Agent edits arrive as proposals rendered as line diffs (an LCS over lines, capped — proposals are snippets, never whole files). Applying one changes the buffer, never the disk; saving stays a human act.

A proposal is the feed's decision moment, so it reads as a distinct card rather than another paragraph of chat. An accent rail and a tracked PROPOSED CHANGE eyebrow mark it out; the author and file sit beneath, with a +N −M line stat trailing so you know the size of the edit before reading it. The diff caps at 24 lines with a quiet "+N more" footer, the verification verdict wears the same pass/fail badge as the rest of the app, and the rail and eyebrow turn sage once you apply — the card visibly changes state from "waiting on you" to "applied · unsaved".

Applying is forgiving about cosmetic drift (#agent-potency). On-device models routinely echo the OLD lines with the trailing whitespace shaved or the punctuation prettified (straight quotes turned curly, - turned em-dash), which used to mean a perfectly good edit died at apply time over a stray space. When the verbatim match misses, a line-by-line tolerant pass folds that drift back, lands the edit, and keeps every surrounding line byte-for-byte — and still refuses anything absent or ambiguous rather than guessing.

Each unapplied proposal also carries a refine affordance (#agent-potency, the deferred half of #185): type a one-line steer — "keep the guard, tighten the message" — and the proposal's author (or a visitor, if it's left) re-reads the file with the prior edit and your instruction, then comes back with an updated proposal through the same buffer-only path. It builds on the edit on the table rather than starting over, so you can converge on a change in a couple of turns instead of taking it or leaving it.

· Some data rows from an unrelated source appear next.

-- ==== Sys2Proof/Certificates/Slice0/Obligations.lean ====
section
/-! DEFINITION. The statements for the provers, from the numbered rules of the specification. -/

open Sys2Proof Sys2Proof.Machine

/-! ## Encodings (R27, R28) -/

/-- A word of the three-register format: the switch mark, op, d, a and b. -/
def threeReg (w : Bool) (op : BitVec 7) (d a b : BitVec 8) : BitVec 32 := BitVec.ofBool w ++ op ++ d ++ a ++ b
/-- A word of the register-immediate format. -/
def regImm (w : Bool) (op : BitVec 7) (d : BitVec 8) (i : BitVec 16) : BitVec 32 := BitVec.ofBool w ++ op ++ d ++ i
/-- A word of the compare format. -/
def compareWord (w : Bool) (op : BitVec 7) (cond pd : BitVec 4) (a b : BitVec 8) : BitVec 32 :=
  BitVec.ofBool w ++ op ++ cond ++ pd ++ a ++ b
/-- `x` is the word of `i`: the one that `i` encodes to, and, where the fields of `i` are legal, the one from which it is decoded. -/
def HasWord (i : Instr) (x : BitVec 32) : Prop := encode i = some x ∧ (i.wellFormed = true → decodeWord x = some i)

/-! ## Scalar instructions (R101 to R107, R42) -/

/-- R101, R102: a three-register scalar instruction whose operands carry no poison mark completes, with the table's result as
its only result; a write of s0 is discarded. R103: a register-immediate scalar instruction completes, with the table's result
as its only result. R104: a sun instruction completes, with the table's result as its only result. Each has the word that R101,
R103 and R104 give it. -/
def Obligations.ScalarArithmetic : Prop :=
  (∀ (s : State) (w : Bool) (d a b : BitVec 8), s.badUse [.s a.toNat, .s b.toNat] = none →
    let A := s.readS a.toNat
    let B := s.readS b.toNat
    ∀ e ∈ ([(.add w d a b, A + B), (.sub w d a b, A - B), (.mul w d a b, A * B),
        (.mulh w d a b, (A.signExtend 128 * B.signExtend 128).extractLsb' 64 64),
        (.mulhu w d a b, (A.setWidth 128 * B.setWidth 128).extractLsb' 64 64),
        (.and w d a b, A &&& B), (.or w d a b, A ||| B), (.xor w d a b, A ^^^ B),
        (.sll w d a b, A <<< (B.toNat % 64)), (.srl w d a b, A >>> (B.toNat % 64)),
        (.sra w d a b, A.sshiftRight (B.toNat % 64)),
        (.slt w d a b, if A.toInt < B.toInt then 1#64 else 0#64), (.sltu w d a b, if A.toNat < B.toNat then 1#64 else 0#64),
        (.div w d a b, if B = 0#64 then BitVec.allOnes 64 else BitVec.ofInt 64 (A.toInt.tdiv B.toInt)),
        (.divu w d a b, if B = 0#64 then BitVec.allOnes 64 else BitVec.ofNat 64 (A.toNat / B.toNat)),
        (.rem w d a b, if B = 0#64 then A else BitVec.ofInt 64 (A.toInt.tmod B.toInt))] : List (Instr × W64)),
      ∃ t, exec e.1 s = .next t ∧ ScalarResult s t w d.toNat e.2)
  ∧ (∀ (s : State) (w : Bool) (d : BitVec 8) (i : BitVec 16), s.badUse [.s d.toNat] = none →
    let D := s.readS d.toNat
    ∀ e ∈ ([(.addi w d i, D + i.signExtend 64), (.movi w d i, i.signExtend 64), (.orhi w d i, (D <<< 16) ||| i.setWidth 64),
        (.andi w d i, D &&& i.signExtend 64),
        (.remu w d i, if i = 0#16 then D else BitVec.ofNat 64 (D.toNat % i.toNat))] : List (Instr × W64)),
      ∃ t, exec e.1 s = .next t ∧ ScalarResult s t w d.toNat e.2)
  ∧ (∀ (s : State) (w : Bool) (d a : BitVec 8), s.badUse [.s a.toNat] = none →
    let A := s.readS a.toNat
    ∀ e ∈ ([(.sunClz w d a, BitVec.ofNat 64 (((List.range 64).find? fun i => A.getLsbD (63 - i)).getD 64)),
        (.sunCtz w d a, BitVec.ofNat 64 (((List.range 64).find? fun i => A.getLsbD i).getD 64)),
        (.sunPopc w d a, BitVec.ofNat 64 ((List.range 64).filter fun i => A.getLsbD i).length),
        (.sunSext8 w d a, (A.setWidth 8).signExtend 64), (.sunSext16 w d a, (A.setWidth 16).signExtend 64),
        (.sunSext32 w d a, (A.setWidth 32).signExtend 64), (.sunZext8 w d a, BitVec.ofNat 64 (A.toNat % 2 ^ 8)),
        (.sunZext16 w d a, BitVec.ofNat 64 (A.toNat % 2 ^ 16)), (.sunZext32 w d a, BitVec.ofNat 64 (A.toNat % 2 ^ 32)),
        (.sunNeg w d a, -A), (.sunNot w d a, ~~~A)] : List (Instr × W64)),
      ∃ t, exec e.1 s = .next t ∧ ScalarResult s t w d.toNat e.2)
  ∧ (∀ (w : Bool) (d a b : BitVec 8) (i : BitVec 16),
    (∀ e ∈ ([(.add w d a b, 0), (.sub w d a b, 1), (.mul w d a b, 2), (.mulh w d a b, 3), (.mulhu w d a b, 4), (.and w d a b, 5), (.or w d a b, 6), (.xor w d a b, 7), (.sll w d a b, 8), (.srl w d a b, 9), (.sra w d a b, 10), (.slt w d a b, 11), (.sltu w d a b, 12), (.div w d a b, 13), (.divu w d a b, 14), (.rem w d a b, 15)] : List (Instr × BitVec 7)), HasWord e.1 (threeReg w e.2 d a b))
    ∧ (∀ e ∈ ([(.addi w d i, 16), (.movi w d i, 17), (.orhi w d i, 18), (.andi w d i, 19), (.remu w d i, 20)] : List (Instr × BitVec 7)), HasWord e.1 (regImm w e.2 d i))
    ∧ ∀ e ∈ ([(.sunClz w d a, 0), (.sunCtz w d a, 1), (.sunPopc w d a, 2), (.sunSext8 w d a, 3), (.sunSext16 w d a, 4), (.sunSext32 w d a, 5), (.sunZext8 w d a, 6), (.sunZext16 w d a, 7), (.sunZext32 w d a, 8), (.sunNeg w d a, 9), (.sunNot w d a, 10)] : List (Instr × BitVec 8)), HasWord e.1 (threeReg w 0x16 d a e.2))
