-- ==== Sys2Proof/Tests/Slice0.lean ====
section
/-! SUPPORT. Tests. The words are the specification's own examples (their rules are named), the small results are its tables' or worked
by hand from them, and the last part shows for each statement with hypotheses states that meet them. -/

namespace Sys2Proof.Tests.Slice0

-- One theorem after another: each waits for the kernel.
set_option Elab.async false

open Sys2Proof Sys2Proof.Machine

/-! ## Words of the specification -/

/-- Chapter 5's examples of the scalar instructions, and the words of R103's three-line example. -/
theorem test_decode_scalar : decodeWord 0x00030102#32 = some (.add false 3#8 1#8 2#8)
    ∧ decodeWord 0x01020009#32 = some (.sub false 2#8 0#8 9#8) ∧ decodeWord 0x06030700#32 = some (.or false 3#8 7#8 0#8)
    ∧ decodeWord 0x91040040#32 = some (.movi true 4#8 0x40#16) ∧ decodeWord 0x92040012#32 = some (.orhi true 4#8 0x12#16)
    ∧ decodeWord 0x16040900#32 = some (.sunClz false 4#8 9#8) := by decide +kernel

/-- R105, R42, R106, R107. -/
theorem test_decode_control : decodeWord 0x18042FFC#32 = some (.beq false 1#6 2#6 0xFFC#12)
    ∧ decodeWord 0x1E141FFD#32 = some (.loop false 5#6 1#6 0xFFD#12) ∧ decodeWord 0x20000064#32 = some (.call false 100#24)
    ∧ decodeWord 0x21003F00#32 = some (.jr false 0#8 63#8) := by decide +kernel

/-- R36, R355, R136. -/
theorem test_decode_system : decodeWord 0x22001200#32 = some (.mode false 0x1200#16) ∧ decodeWord 0x23000000#32 = some (.sysNop false)
    ∧ decodeWord 0x23010042#32 = some (.sysTrap false 0x42#16) ∧ decodeWord 0x23020000#32 = some (.sysRet false)
    ∧ decodeWord 0x230309C0#32 = some (.seqMbox false 2#6) ∧ decodeWord 0x23032815#32 = some (.sysCsrr false 10#6 21#10)
    ∧ decodeWord 0x23041C50#32 = some (.sysCsrw false 7#6 0x50#10) ∧ decodeWord 0x23050C55#32 = some (.sysCsrs false 3#6 0x55#10)
    ∧ decodeWord 0x23060C41#32 = some (.statusBrk false 3#6) ∧ decodeWord 0x23070000#32 = some (.sysYield false) := by decide +kernel

/-- R108, R109. -/
theorem test_decode_address : decodeWord 0x28020405#32 = some (.xiota false 2#8 4#8 5#8)
    ∧ decodeWord 0x29420103#32 = some (.xcmpLtu false 2#4 1#8 3#8) := by decide +kernel

/-- R112 to R116, R120, R121. -/
theorem test_decode_vector : decodeWord 0x3E040901#32 = some (.vunFfs false 4#8 9#8) ∧ decodeWord 0x3E040906#32 = some (.vunMov false 4#8 9#8)
    ∧ decodeWord 0x3F230809#32 = some (.vcmpLt false 3#4 8#8 9#8)
    ∧ decodeWord 0x47030405#32 = some (.cvt false 3#8 4#8 5#8) ∧ decodeWord 0x480A0200#32 = some (.sfuSinpi false 10#8 2#8)
    ∧ decodeWord 0x4901FFFF#32 = some (.vmovi false 1#8 0xFFFF#16) ∧ decodeWord 0x4A013F80#32 = some (.vmovhi false 1#8 0x3F80#16)
    ∧ decodeWord 0x58330102#32 = some (.plogAndn false 3#4 1#4 2#4) ∧ decodeWord 0x59040200#32 = some (.predPopc false 4#8 2#8) := by
  decide +kernel

/-- R123 to R129. -/
theorem test_decode_lanes : decodeWord 0x50050600#32 = some (.scanAdd false 5#8 6#8) ∧ decodeWord 0x50050610#32 = some (.scanAddx false 5#8 6#8)
    ∧ decodeWord 0x51070302#32 = some (.vredMax false 7#8 3#8) ∧ decodeWord 0x52030405#32 = some (.vperm false 3#8 4#8 5#8)
    ∧ decodeWord 0x560A0180#32 = some (.vgetr false 10#8 1#8 128#8) ∧ decodeWord 0x55010200#32 = some (.cqVpop false 1#8 2#8)
    ∧ decodeWord 0x55010501#32 = some (.cqVpush false 1#8 5#8) ∧ decodeWord 0x55050002#32 = some (.cqHpop false 5#8)
    ∧ decodeWord 0x55000703#32 = some (.cqHpush false 7#8) := by decide +kernel

/-- The examples of chapters 8 and 9. -/
theorem test_decode_memory : decodeWord 0x600841C0#32 = some (.ld false 2#6 4#6 3#5 2#2 0#2 0#3)
    ∧ decodeWord 0x612441C0#32 = some (.st false 9#6 4#6 3#5 2#2 0#2 0#3)
    ∧ decodeWord 0xE210B04A#32 = some (.lds true 4#6 11#6 2#2 1#2 2#3) ∧ decodeWord 0x6214606C#32 = some (.lds false 5#6 6#6 3#2 1#2 4#3)
    ∧ decodeWord 0x6314B052#32 = some (.sts false 5#6 11#6 2#2 2#2 2#3) ∧ decodeWord 0x641C8054#32 = some (.stc false 7#6 8#6 2#2 2#2 4#3)
    ∧ decodeWord 0x670020C0#32 = some (.cldf false 0#6 2#6 1#5) ∧ decodeWord 0x682020C0#32 = some (.cste false 8#6 2#6 1#5)
    ∧ decodeWord 0x6910A2F4#32 = some (.aadd false 4#6 10#6 5#5 1#1 2#2 4#3)
    ∧ decodeWord 0xEB10A2CC#32 = some (.acas true 4#6 10#6 5#5 0#1 1#2 4#3) := by decide +kernel

/-- The examples of chapters 8 and 9. -/
theorem test_decode_queues_and_sync : decodeWord 0x70000404#32 = some (.aqEqw false 0#8 4#8)
    ∧ decodeWord 0x70000700#32 = some (.aqHpush false 7#8) ∧ decodeWord 0x70030102#32 = some (.aqXpop false 3#8 1#8)
    ∧ decodeWord 0x70050001#32 = some (.aqHpop false 5#8) ∧ decodeWord 0x70090005#32 = some (.aqEqr false 9#8 0#8)
    ∧ decodeWord 0x7100A000#32 = some (.syncAcq false 1#1 2#3 0#12) ∧ decodeWord 0x71014009#32 = some (.syncRel false 0#1 4#3 9#12)
    ∧ decodeWord 0x71024000#32 = some (.syncFence false 4#3) ∧ decodeWord 0x71030000#32 = some (.syncGbar false 0#1)
    ∧ decodeWord 0x72001403#32 = some (.copyPublish false 5#6 3#10) ∧ decodeWord 0x72011800#32 = some (.copyBclose false 6#6)
    ∧ decodeWord 0x72021800#32 = some (.copyBwait false 6#6) := by decide +kernel

/-- The examples of chapters 7, 8, 12, 13 and 15. -/
theorem test_decode_tasks : decodeWord 0x73003001#32 = some (.taskSpawn false 12#6 1#1) ∧ decodeWord 0x73011407#32 = some (.taskTlwait false 5#6 7#10)
    ∧ decodeWord 0x73021607#32 = some (.taskTlsig false 5#6 0x207#10) ∧ decodeWord 0x73032400#32 = some (.taskMarm false 9#6)
    ∧ decodeWord 0x73062815#32 = some (.taskWjoin false 10#6 1#1 5#4) ∧ decodeWord 0x73081801#32 = some (.taskCancel false 6#6 0#1 1#2)
    ∧ decodeWord 0x74001403#32 = some (.scoutOpen false 5#6 3#6) ∧ decodeWord 0x74011803#32 = some (.scoutTake false 6#6 0#1 0#1 3#6)
    ∧ decodeWord 0x74031C01#32 = some (.scoutVerdict false 7#6 1#1) ∧ decodeWord 0x75052407#32 = some (.treeAhead false 9#6 1#1 1#1 1#1)
    ∧ decodeWord 0x75071801#32 = some (.treeTokrdy false 6#6 1#1) ∧ decodeWord 0x76012001#32 = some (.xchDcal false 8#6 1#1)
    ∧ decodeWord 0x76042D05#32 = some (.xchRcnt false 11#6 1#2 5#8) := by decide +kernel

/-- The examples of chapter 6. -/
theorem test_decode_matrix : decodeWord 0x78000204#32 = some (.mmul false 0#8 2#8 4#8) ∧ decodeWord 0x79040700#32 = some (.mzero false 4#8 7#8)
    ∧ decodeWord 0x7C010A00#32 = some (.mfmt false 1#8 10#8) ∧ decodeWord 0x7D08000C#32 = some (.msacc false 8#8 0#8 12#8) := by
  decide +kernel

/-- R39: its own example, a vcmp in an access strand and in a compute strand. -/
theorem test_decode_check : decodeCheck .access 0x3F050102#32 = .error .wrongStrand
    ∧ decodeCheck .compute 0x3F050102#32 = .ok (.vcmpEq false 5#4 1#8 2#8) := ⟨rfl, rfl⟩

Verify in the loop (#agent-potency)

With squadVerify: true in .kiln/config.json, a squad worker's edit is checked before you ever see it: the proposal is staged onto disk, run through the project's cheapest truthful check (make lint, swift build, … — the same VerifyPass the "verify first" button uses, which restores the disk byte-for-byte afterward), and a failure feeds the build error straight back to the worker for one corrective pass. The surfaced proposal then wears the verdict, so a green badge means the project's own tooling already signed off. Off by default — verification spends a build.

The wire format

Agents answer in a strict shape — NOTE: lines, PROPOSAL: blocks, ASSIGN: lines for the architect — parsed leniently in SquadReply/SquadPlan, because small on-device models drift. A reply with no parseable structure becomes one note. Change prompts and parser together.

Presence beyond the window

When the app isn't frontmost, squad activity surfaces as native notifications — only then, so presence follows you out of the window without nagging you inside it. Needs a real .app bundle (./run.sh); a bare swift run binary skips it.